Only a few weeks ago, DeFrancisco offered fighting words that provided hope to the advocacy community that has been shut out of the decision-making process on this controversial loan. In an interview with Capital Tonight’s Liz Benjamin, the Senator stated: “I have no compunction at all about voting ‘no’ if it’s not the proper use of money or there’s not a full financing plan, because the people should know how they’re paying for this thing.” And yet, the PACB—including Senator DeFrancisco—unanimously approved the first installment of $511 million in low-interest loans from the Clean Water State Revolving Fund, despite the fact that a full financing plan was not provided either to the PACB or the public.
At the meeting, the Senator stated: “We still don’t have a complete financial plan and that bothers me.” At an impromptu press conference after the vote, when confronted by TSTC about the public’s right to know the numbers and the Senator’s failure to fight for that right, DeFrancisco could offer no defense, saying only: “you’re exactly right.”
Thankfully, other public officials are standing up against Governor Cuomo. Region 2 Administrator for the Environmental Protection Agency (EPA) Judith Enck was direct with the Post’s Editorial Board, who reported: “she did not believe the bridge work qualifies as a water quality project. She objected to the lack of public comment and the haste with which EFC approved the loan. Enck also questioned how EFC could make the loan when the state’s sewage treatment systems needs tens of billions of dollars in repairs.”

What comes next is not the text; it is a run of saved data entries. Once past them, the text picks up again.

-- ==== Sys2Proof/Machine/Memory.lean ====
section
/-! DEFINITION. The byte memories: tiers with their touch maps, twin copies and failing lines (06_memory_tiers.md), host
memory behind the hatches (16_hatches.md R394 to R396), and reads and writes through a segment (R190). Events that these
accesses find are returned as a list, latched by Machine/Faults.lean. -/
namespace Sys2Proof.Machine

/-! ### Tiers -/

/-- Tier code of a tier, as in KIND of a segment (R189). -/
def tierCode : Tier → Nat
  | .shelf => 0
  | .store => 1
  | .cellar => 2

/-- Tier of a segment KIND below 3. -/
def tierOfKind (k : Nat) : Tier := if k = 0 then .shelf else if k = 1 then .store else .cellar

def getTier (s : State) : Tier → TierSt
  | .shelf => s.shelf
  | .store => s.store
  | .cellar => s.cellar

def modTier (t : Tier) (f : TierSt → TierSt) (s : State) : State :=
  match t with
  | .shelf => { s with shelf := f s.shelf }
  | .store => { s with store := f s.store }
  | .cellar => { s with cellar := f s.cellar }

/-- The cellar hatch whose expander holds an offset, with the offset of that expander (R142). -/
def cellarAt (s : State) (off : Nat) : List Nat → Nat → Option (Nat × Nat)
  | [], _ => none
  | h :: hs, base =>
    let n := (getHatch s h).expander
    if off < base + n then some (h, base) else cellarAt s off hs (base + n)

/-- The two hatches of CELLAR_PAIR (R144). -/
def cellarPair (s : State) : Option (Nat × Nat) :=
  match s.plates.cellarPair with
  | 1 => some (1, 2)
  | 2 => some (1, 3)
  | 3 => some (2, 3)
  | _ => none

/-- The part that holds an offset (R142): shelf stack, store-room channel, cellar hatch. -/
def partOf (s : State) (t : Tier) (off : Nat) : Nat :=
  match t with
  | .shelf => off / 256 % 192 / 32
  | .store => off / 256 % 12
  | .cellar => ((cellarAt s off [1, 2, 3] 0).map (·.1)).getD 0

/-- The part that holds the twin copy of a part's line. -/
def twinPart (s : State) (t : Tier) (p : Nat) : Nat :=
  match t with
  | .shelf => (p + 3) % 6
  | .store => (p + 6) % 12
  | .cellar =>
    match cellarPair s with
    | some (a, b) => if p = a then b else a
    | none => p

/-- SOURCE of a memory event (R446). -/
def memSource (s : State) (t : Tier) (off : Nat) : Nat :=
  match t with
  | .shelf => off / 256 % 192
  | .store => off / 256 % 12
  | .cellar => partOf s .cellar off

/-- A memory event of R151 at the line of an offset. -/
def memEvent (s : State) (t : Tier) (off kind level : Nat) : Event :=
  { cls := 2 + tierCode t, kind := kind, level := level, source := memSource s t off, detail := off / 64 * 64,
    injected := false }

/-- What a tier knows of a line that fails. -/
def badLine (x : TierSt) (line : Nat) : BadLine :=
  (x.bad.find? fun b => b.line == line).getD { line := line, primary := .clean, copy := .clean, latched := false }

/-- Replace what is known of a line. -/
def setBad (b : BadLine) (x : TierSt) : TierSt :=
  let rest := x.bad.filter fun c => c.line != b.line
  if b.primary = .clean ∧ b.copy = .clean then { x with bad := rest }
  else { x with bad := rest ++ [b] }

/-- Whether an upset leaves a copy unreadable. -/
def upsetFails : Upset → Bool
  | .soft | .hard => true
  | _ => false

/-- Whether a part cannot answer: lost (R155), or behind a cellar hatch that is down (R171). -/
def partLost (s : State) (t : Tier) (p : Nat) : Bool :=
  (getTier s t).lost.contains p || (match t with | .cellar => !hatchUp s p | _ => false)

/-- Whether a granule's touch bit is set (R165). -/
def isTouched (x : TierSt) (off : Nat) : Bool := x.touched.contains (off / 65536)

def mib : Nat := 1048576
def gib : Nat := 1073741824

/-- Start and length of the primary half of the twin pool of a tier that has rows (R144). -/
def twinHalf (s : State) : Tier → Nat × Nat
  | .shelf => (s.plates.shelfSys * mib, s.plates.shelfTwin * gib / 2)
  | .store => (s.plates.storeSys * mib, s.plates.storeTwin * gib / 2)
  | .cellar => (0, 0)

/-- A line of the primary half. -/
def twinLine (s : State) (t : Tier) (line : Nat) : Bool :=
  decide ((twinHalf s t).1 ≤ line * 64) && decide (line * 64 < (twinHalf s t).1 + (twinHalf s t).2)

/-- The line that holds the copy of a twin line: at the same offset in the copy half. -/
def copyLine (s : State) (t : Tier) (line : Nat) : Nat := line + (twinHalf s t).2 / 64

/-- Spare rows left in the bank of a line (R148). -/
def sparesLeft (x : TierSt) (t : Tier) (line : Nat) : Nat :=
  if t = .cellar then 0
  else Config.fusedSpareRows (tierCode t) -
    (tget x.sparesUsed (Config.bankOf (tierCode t) (Config.rowOf (tierCode t) line))).getD 0

/-- A row keeps its place while it holds an uncorrectable line of a plain segment (R148). -/
def rowHeld (s : State) (t : Tier) (row : Nat) (x : TierSt) : Bool :=
  x.bad.any fun b => Config.rowOf (tierCode t) b.line == row && !twinLine s t b.line && upsetFails b.primary

/-- What is known of one copy of a line after its row was copied to a spare row: corrected, or refilled from the other copy
where it failed; lost where neither can be read. -/
def respare (mine other : Upset) : Upset := if upsetFails mine && upsetFails other then .soft else .clean

/-- Replace the row of a line by a spare row (R148): its lines are corrected, those of twin segments refilled, and the
corrections of the row count afresh. -/
def replaceRow (s : State) (t : Tier) (line : Nat) (x : TierSt) : TierSt :=
  let row := Config.rowOf (tierCode t) line
  let bank := Config.bankOf (tierCode t) row
  let here (l : Nat) : Bool := Config.rowOf (tierCode t) l == row
  let fix (b : BadLine) : BadLine :=
    if twinLine s t b.line then
      { b with primary := if here b.line then respare b.primary b.copy else b.primary
               copy := if here (copyLine s t b.line) then respare b.copy b.primary else b.copy }
    else if here b.line && !upsetFails b.primary then { b with primary := .clean } else b
  { x with
    bad := (x.bad.map fix).filter fun b => b.primary != .clean || b.copy != .clean
    servedCopy := x.servedCopy.filter fun l => !here l
    sparesUsed := tset x.sparesUsed bank ((tget x.sparesUsed bank).getD 0 + 1), rowCe := tdel x.rowCe row }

It was revealed at yesterday’s meeting that the EPA does in fact have approval authority over these funds as well as the ability to claw back any funds that do not meet the federal requirements of the Clean Water State Revolving Fund. It is not clear when the EPA’s review will be completed. In the meantime, the loan approval process marches on: the third and final vote before the NYS Thruway Authority, which has expressed full support for the loan, has been scheduled for August 6.